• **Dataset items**
◆ ◆ ◆ ◆ ◆

section
/-! Proofs for the family 41_powmod.md: the square-and-multiply loop (R82, R84), POWMOD's result (R80, R83), its refusal
(R81) and its frame (R86). -/

namespace Sys2Proof.Machine

/-! ### The square-and-multiply loop (R82 to R84) -/

/-- One turn of the loop keeps the product: the low bit of the exponent goes into the value accumulator, and squaring
the base makes up for halving the exponent (R84). -/
theorem powLoop_turn_modEq (n e v p : Nat) :
    (if e % 2 = 1 then v * p % n else v) * (p * p % n) ^ (e / 2) ≡ v * p ^ e [MOD n] := by
  have hsquare : (p * p % n) ^ (e / 2) ≡ p ^ (2 * (e / 2)) [MOD n] := by
    rw [pow_mul, pow_two]
    exact (Nat.mod_modEq _ n).pow _
  by_cases hodd : e % 2 = 1
  · have he : p ^ e = p * p ^ (2 * (e / 2)) := by
      rw [← pow_succ']
      congr 1
      omega
    rw [if_pos hodd, he, ← mul_assoc]
    exact (Nat.mod_modEq _ n).mul hsquare
  · have he : 2 * (e / 2) = e := by omega
    rw [he] at hsquare
    rw [if_neg hodd]
    exact hsquare.mul_left v

/-- With enough turns the loop computes `v * p^e` modulo `n` (R84). -/
theorem powLoop_modEq (n fuel : Nat) :
    ∀ {e : Nat} (v p : Nat), bitlen e ≤ fuel → powLoop n fuel e v p ≡ v * p ^ e [MOD n] := by
  induction fuel with
  | zero =>
    intro e v p h
    obtain rfl : e = 0 := by
      by_contra he
      have := bitlen_half (Nat.pos_of_ne_zero he)
      omega
    simp [Nat.ModEq.refl]
  | succ fuel ih =>
    intro e v p h
    rcases Nat.eq_zero_or_pos e with rfl | he
    · simp [Nat.ModEq.refl]
    · have hhalf : bitlen (e / 2) ≤ fuel := by
        have := bitlen_half he
        omega
      rw [powLoop_succ n fuel e v p he]
      exact (ih _ _ hhalf).trans (powLoop_turn_modEq n e v p)

/-- Settles O14, by induction on the turns (`powLoop_modEq`). -/
theorem powLoopKeepsItsProduct : Obligations.PowLoopKeepsItsProduct :=
  fun n fuel _ v p _ h => powLoop_modEq n fuel v p h

/-- The loop started at 1 computes the power, and the final reduction makes it the remainder (R83, R84). -/
theorem powMod_eq (a d n : Nat) : powMod a d n = a ^ d % n := by
  have h : powLoop n (bitlen d) d 1 a ≡ 1 * a ^ d [MOD n] := powLoop_modEq n _ 1 a le_rfl
  rwa [one_mul] at h

/-! ### POWMOD's result and its refusal (R80, R81) -/

/-- POWMOD's effect with a nonzero modulus (R80). -/
theorem effectOf_powmod {c : Pending} (hn : c.n ≠ 0) (s : State) :
    effectOf .powmod c s = .next { s with res := c.a ^ c.d % c.n } := by
  rw [effectOf, effectPowmod, if_neg hn, powMod_eq]

/-- Settles O15: the engine's step is the effect (`effectOf_powmod`) and the completion. -/
theorem powmodComputesThePower : Obligations.PowmodComputesThePower := by
  intro s a d n hturn hp hn
  have heffect := effectOf_powmod (c := ⟨.powmod, a, d, n⟩) (Nat.ne_of_gt hn) s
  rw [exec_engine .powmod hturn, engineStep_next hp rfl heffect]
  rfl

/-- Settles O9: the check fails with E_MODZERO, so the idle block refuses the command (`issue_refused`). -/
theorem powmodWithZeroModulusIsRefused : Obligations.PowmodWithZeroModulusIsRefused := by
  intro s hturn hp hn
  have hcheck : checkOf .powmod (s.snapshot .powmod) s = some .modZero := if_pos hn
  rw [exec_issue .powmod hturn, issue_refused hp hcheck]
  rfl

/-! ### POWMOD's frame (R86) -/

/-- On the engine's turn POWMOD changes RES, PEND and DONE at most, and the agenda moves on. -/
theorem exec_powmod_engine_frame {s t : State} (hturn : s.engineTurn = true) (h : exec .powmod s = .next t) :
    t = { s with res := t.res, pend := t.pend, done := t.done, agenda := t.agenda } := by
  rw [exec_engine .powmod hturn] at h
  rcases engineStep_cases h with ⟨c, u, -, -, he, rfl⟩ | ⟨-, rfl⟩
  · rw [effectOf_keeps_context (.inr rfl) he]
    rfl
  · rfl

/-- Either half of POWMOD keeps the operands, the enables, the build and, but for RES, the results. -/
theorem exec_powmod_keeps {s t : State} (h : exec .powmod s = .next t) :
    s.SameOperands t ∧ s.SameResults { t with res := s.res } := by
  cases hturn : s.engineTurn with
  | false =>
    rw [exec_issue .powmod hturn] at h
    obtain ⟨-, -, hcontext⟩ := issue_keeps_results h
    exact ⟨issue_sameOperands h, rfl, hcontext⟩
  | true =>
    rw [exec_powmod_engine_frame hturn h]
    simp [State.SameOperands, State.SameResults]

/-- A value of RES shows in the bytes of RES alone (20_memory.md R44). -/
theorem sameBytesOutside_resultBytes (s : State) (r : Nat) : s.SameBytesOutside resultBytes { s with res := r } := by
  refine sameBytesOutside rfl (fun off c _ _ => by cases c <;> rfl) (fun off x i hl hout => ?_)
  obtain ⟨-, -, hk, -⟩ := window_of_locate hl
  have hindex := windowAt_index hk
  unfold resultBytes at hout
  cases x with
  | res => simp only at hindex; omega
  | opa | opd | opn | mrn | mrr | mry => rfl

/-- If the operands, the enables, the build and the results but for RES stay, then so do all bytes but those of STATUS,
CMD and RES (20_memory.md R44). -/
theorem sameBytesOutside_commandOrResultBytes {s t : State} (ho : s.SameOperands t)
    (hr : s.SameResults { t with res := s.res }) :
    s.SameBytesOutside (fun off => commandBytes off ∨ resultBytes off) t := by
  intro off hout
  obtain ⟨hcommand, hresult⟩ := not_or.mp hout
  have ⟨_, _, _, _, _, hb⟩ := ho
  calc t.byteAt (s.build.base + off)
      = ({ t with res := s.res } : State).byteAt (s.build.base + off) := by
        rw [← hb]
        exact sameBytesOutside_resultBytes { t with res := s.res } t.res off hresult
    _ = s.byteAt (s.build.base + off) := sameBytesOutside_commandBytes (t := { t with res := s.res }) ho hr off hcommand

/-- `s` with the Miller-Rabin context of `m`. -/
def State.withContextOf (s m : State) : State :=
  { s with
    mrn := m.mrn
    mrr := m.mrr
    mry := m.mry
    mrS := m.mrS
    mrRounds := m.mrRounds
    mrInit := m.mrInit
    mrDecided := m.mrDecided
    mrVerdict := m.mrVerdict }

/-- The engine's step passes a command that is not in flight. -/
theorem engineStep_pass {i effect} {s : State} (h : ∀ c, s.pend = some c → c.op ≠ i) :
    s.engineStep i effect = .next s.advance := by
  rcases hp : s.pend with _ | c
  · simp [State.engineStep, hp]
  · simp [State.engineStep, hp, h c hp]

/-- POWMOD's effect does not look at the context (R86). -/
theorem effectOf_powmod_withContextOf {c : Pending} {s u : State} (m : State) (h : effectOf .powmod c s = .next u) :
    effectOf .powmod c (s.withContextOf m) = .next (u.withContextOf m) := by
  by_cases hn : c.n = 0
  · simp [effectOf, effectPowmod, hn] at h
  · rw [effectOf_powmod hn] at h ⊢
    obtain rfl := Host.Outcome.next.inj h
    rfl

/-- POWMOD's issue half does not look at the context: its check is on the snapshot (R81, R86). -/
theorem issue_powmod_withContextOf {s t : State} (m : State)
    (h : s.issue .powmod (checkOf .powmod) (startOf .powmod) = .next t) :
    (s.withContextOf m).issue .powmod (checkOf .powmod) (startOf .powmod) = .next (t.withContextOf m) := by
  rcases issue_cases h with ⟨c, hp, rfl⟩ | ⟨e, hp, hc, rfl⟩ | ⟨hp, hc, rfl⟩
  · exact issue_busy (s := s.withContextOf m) hp
  · exact issue_refused (s := s.withContextOf m) hp hc
  · exact issue_started (s := s.withContextOf m) hp hc

/-- Either half of POWMOD does the same whatever the context holds (R86). -/
theorem exec_powmod_withContextOf {s t : State} (m : State) (h : exec .powmod s = .next t) :
    exec .powmod (s.withContextOf m) = .next (t.withContextOf m) := by
  cases hturn : s.engineTurn with
  | false =>
    rw [exec_issue .powmod hturn] at h
    rw [exec_issue (s := s.withContextOf m) .powmod hturn]
    exact issue_powmod_withContextOf m h
  | true =>
    rw [exec_engine .powmod hturn] at h
    rw [exec_engine (s := s.withContextOf m) .powmod hturn]
    rcases engineStep_cases h with ⟨c, u, hp, hop, he, rfl⟩ | ⟨hpass, rfl⟩
    · exact engineStep_next (s := s.withContextOf m) hp hop (effectOf_powmod_withContextOf m he)
    · exact engineStep_pass (s := s.withContextOf m) hpass

/-- Settles O16: what either half keeps (`exec_powmod_keeps`) bounds the bytes that change, and either half is the same
whatever the context (`exec_powmod_withContextOf`). -/
theorem powmodFrame : Obligations.PowmodFrame := by
  refine ⟨fun s t h => ?_, fun s t n r y k q i d v h => ?_⟩
  · obtain ⟨hoperands, hresults⟩ := exec_powmod_keeps h
    have hbytes := sameBytesOutside_commandOrResultBytes hoperands hresults
    obtain ⟨-, hmrn, hmrr, hmry, hmrS, hmrRounds, hinit, hdecided, hverdict⟩ := hresults
    refine ⟨hoperands, hmrn, hmrr, hmry, hmrS, hmrRounds, hinit, hdecided, hverdict, hbytes, fun hturn => ?_,
      fun hturn => ?_⟩
    · rw [exec_issue .powmod hturn] at h
      obtain ⟨-, hres, -⟩ := issue_keeps_results h
      exact hres
    · rw [exec_powmod_engine_frame hturn h]
      exact ⟨rfl, rfl, rfl⟩
  · exact exec_powmod_withContextOf
      { s with mrn := n, mrr := r, mry := y, mrS := k, mrRounds := q, mrInit := i, mrDecided := d, mrVerdict := v } h

end Sys2Proof.Machine
end

section
/-! Proofs for the family 42_miller_rabin.md: MR_INIT (R89, R90), MR_ROUND (R91 to R96, R100, R101), MR_CLEAR (R97), the
frame of the three, runs from reset (R88), and the host's `IsPrime` (R98). -/

namespace Sys2Proof.Machine

/-! ### MR_INIT and MR_CLEAR on the engine's turn (R89, R90, R97) -/

/-- On the engine's turn the command in flight takes its effect and completes (40_command_lifecycle.md R75). -/
theorem exec_completes {s u : State} {i : Instr} {c : Pending} (hturn : s.engineTurn = true) (hp : s.pend = some c)
    (hop : c.op = i) (he : effectOf i c s = .next u) : exec i s = .next u.complete.advance := by
  rw [exec_engine i hturn, engineStep_next hp hop he]

/-- MR_INIT takes over what `mrLoad` gives for the snapshot's candidate (R89). -/
theorem effectOf_mrInit {c : Pending} {m : MrLoad} (hload : mrLoad c.n = m) (s : State) :
    effectOf .mrInit c s = .next { s with
      mrn := c.n
      mry := 0
      mrRounds := 0
      mrInit := true
      mrDecided := m.decided
      mrVerdict := m.verdict
      mrr := m.r
      mrS := BitVec.ofNat 32 m.s } := by
  subst hload
  rfl

/-- Settles O17: the completed effect with what `mrLoad_settled` loads. -/
theorem mrInitSettlesSmallAndEven : Obligations.MrInitSettlesSmallAndEven := by
  intro s a d n hturn hp hn
  rw [exec_completes hturn hp rfl (effectOf_mrInit (mrLoad_settled hn) s)]
  rfl

/-- Settles O18: the completed effect with what `mrLoad_odd` loads; `decomposition_bounds` bounds it, with `2^n` as a
bound of `n` where only the odd part is asked for. -/
theorem mrInitDecomposes : Obligations.MrInitDecomposes := by
  intro s a d n hturn hp hodd h5
  obtain ⟨r, k, hload, hr, hk, hdec⟩ := mrLoad_odd hodd h5
  obtain ⟨hrn, -⟩ := decomposition_bounds h5 n.lt_two_pow_self hdec
  refine ⟨r, k, hr, hk, hdec, hrn, fun hn => ?_, ?_⟩
  · obtain ⟨-, hkw⟩ := decomposition_bounds h5 hn hdec
    omega
  · rw [exec_completes hturn hp rfl (effectOf_mrInit hload s)]
    rfl

/-- Settles O21: MR_CLEAR's effect, completed. -/
theorem mrClearEmptiesTheContext : Obligations.MrClearEmptiesTheContext := by
  intro s a d n hturn hp
  rw [exec_completes hturn hp rfl rfl]
  rfl

/-! ### MR_ROUND at acceptance (R92) -/

/-- Settles O10: the checks pass (`checkMrRound_eq_none`), so the round goes in flight (`exec_launched`). -/
theorem roundStartsWithinRange : Obligations.RoundStartsWithinRange := by
  intro s hturn hp hinit hopen hlo hhi
  exact exec_launched hturn hp (by decide) (checkMrRound_eq_none.mpr ⟨hinit, hopen, hlo, hhi⟩)

/-- MR_ROUND refused by its checks on an idle block (R92, 40_command_lifecycle.md R72). -/
theorem exec_mrRound_refused {s : State} {e : ErrCode} (hturn : s.engineTurn = false) (hp : s.pend = none)
    (hc : checkMrRound (s.snapshot .mrRound) s = some e) :
    exec .mrRound s = .next ((s.refuse e (encode .mrRound)).respond (.write .okay)).advance := by
  rw [exec_issue .mrRound hturn, issue_refused (check := checkOf .mrRound) hp hc]

/-- Settles O11: in each case `checkMrRound` stops at the named error. -/
theorem roundIsRefusedInOrder : Obligations.RoundIsRefusedInOrder := by
  intro s e hturn hp h
  have hcheck : checkMrRound (s.snapshot .mrRound) s = some e := by
    rcases h with ⟨rfl, hinit⟩ | ⟨rfl, hinit, hdecided⟩ | ⟨rfl, hinit, hopen, hrange⟩
    · simp [checkMrRound, hinit]
    · simp [checkMrRound, hinit, hdecided]
    · have hrange' : (s.snapshot .mrRound).a < 2 ∨ s.mrn < (s.snapshot .mrRound).a + 2 := hrange
      rw [checkMrRound, if_neg (by simp [hinit]), if_neg (by simp [hopen]), if_pos hrange']
  rw [exec_mrRound_refused hturn hp hcheck]
  rfl

/-! ### What a round decides (R93) -/

/-- The round for the base `a` passes on the candidate `n` with the decomposition `r`, `k`, in closed form: `a^r` is 1,
or some `a^(2^j r)` with `j < k` is `n - 1`. `mrRoundResult` decides it (the two lemmas below). -/
def PassesWith (a n r k : Nat) : Prop := a ^ r % n = 1 ∨ ∃ j < k, a ^ (2 ^ j * r) % n = n - 1

/-- A passing round ends at 1 or at `n - 1`. -/
theorem mrRoundResult_of_passesWith {a n r k : Nat} (h3 : 3 ≤ n) (h : PassesWith a n r k) :
    mrRoundResult a n r k = (true, if a ^ r % n = 1 then 1 else n - 1) := by
  unfold mrRoundResult
  rw [powMod_eq]
  by_cases hone : a ^ r % n = 1
  · simp [hone]
  obtain ⟨j, hj, hneg⟩ := h.resolve_left hone
  by_cases hlast : a ^ r % n = n - 1
  · simp [hlast]
  · rw [if_neg (by simp [hone, hlast]), if_neg hone]
    have hloop := squareLoop_spec h3 a r (k - 1) 0 (by simpa using hone) (by simpa using hlast)
    simp only [pow_zero, one_mul, zero_add] at hloop
    rcases hloop with ⟨m, -, -, -, hend⟩ | ⟨hnone, -⟩
    · simp [hend]
    · exact absurd hneg (hnone j (by omega) (by omega))

/-- A failing round ends at the last square. -/
theorem mrRoundResult_of_not_passesWith {a n r k : Nat} (h3 : 3 ≤ n) (hk : 1 ≤ k) (h : ¬ PassesWith a n r k) :
    mrRoundResult a n r k = (false, a ^ (2 ^ (k - 1) * r) % n) := by
  obtain ⟨hone, hneg⟩ := not_or.mp h
  have hne : ∀ j < k, a ^ (2 ^ j * r) % n ≠ n - 1 := fun j hj he => hneg ⟨j, hj, he⟩
  have hlast : a ^ r % n ≠ n - 1 := by simpa using hne 0 hk
  unfold mrRoundResult
  rw [powMod_eq, if_neg (by simp [hone, hlast])]
  have hloop := squareLoop_spec h3 a r (k - 1) 0 (by simpa using hone) (by simpa using hlast)
  simp only [pow_zero, one_mul, zero_add] at hloop
  rcases hloop with ⟨m, -, hm, he, -⟩ | ⟨-, ⟨hend, he⟩ | hend⟩
  · exact absurd he (hne m (by omega))
  · simp [hend, he]
  · simp [hend, hne (k - 1) (by omega)]

/-- An odd factor adds no factor 2. -/
theorem le_of_two_pow_dvd {r k l : Nat} (hr : r % 2 = 1) (h : 2 ^ l ∣ 2 ^ k * r) : l ≤ k := by
  have hodd : Nat.Coprime (2 ^ l) r := (Nat.coprime_two_left.mpr (Nat.odd_iff.mpr hr)).pow_left l
  exact (Nat.pow_dvd_pow_iff_le_right Nat.one_lt_two).mp (hodd.dvd_of_dvd_mul_right h)

/-- Whether a base passes does not depend on the decomposition of `n - 1`, since it has only one. -/
theorem strongPass_iff_passesWith {a n r k : Nat} (hr : r % 2 = 1) (hdec : n - 1 = 2 ^ k * r) :
    StrongPass a n ↔ PassesWith a n r k := by
  refine ⟨?_, fun h => ⟨r, k, hr, hdec, h⟩⟩
  rintro ⟨q, l, hq, hdec', h⟩
  rw [hdec] at hdec'
  obtain rfl : l = k := Nat.le_antisymm (le_of_two_pow_dvd hr (hdec' ▸ Nat.dvd_mul_right ..))
    (le_of_two_pow_dvd hq (hdec' ▸ Nat.dvd_mul_right ..))
  obtain rfl : r = q := Nat.eq_of_mul_eq_mul_left (by positivity) hdec'
  exact h

/-- MR_ROUNDS as a number that saturates (R95). -/
theorem satSucc_eq (c : Word) : satSucc c = BitVec.ofNat 32 (min (c.toNat + 1) 0xFFFFFFFF) := by
  apply BitVec.eq_of_toNat_eq
  rw [satSucc_toNat, BitVec.toNat_ofNat]
  omega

◆ ◆ ◆ ◆ ◆

• **WHAT YOU HAVE TO DO**
Look at the records above. Copy every line where the string "absurd" occurs.

• **ANSWER AREA**
    · exact absurd hneg (hnone j (by omega) (by omega))
  · exact absurd he (hne m (by omega))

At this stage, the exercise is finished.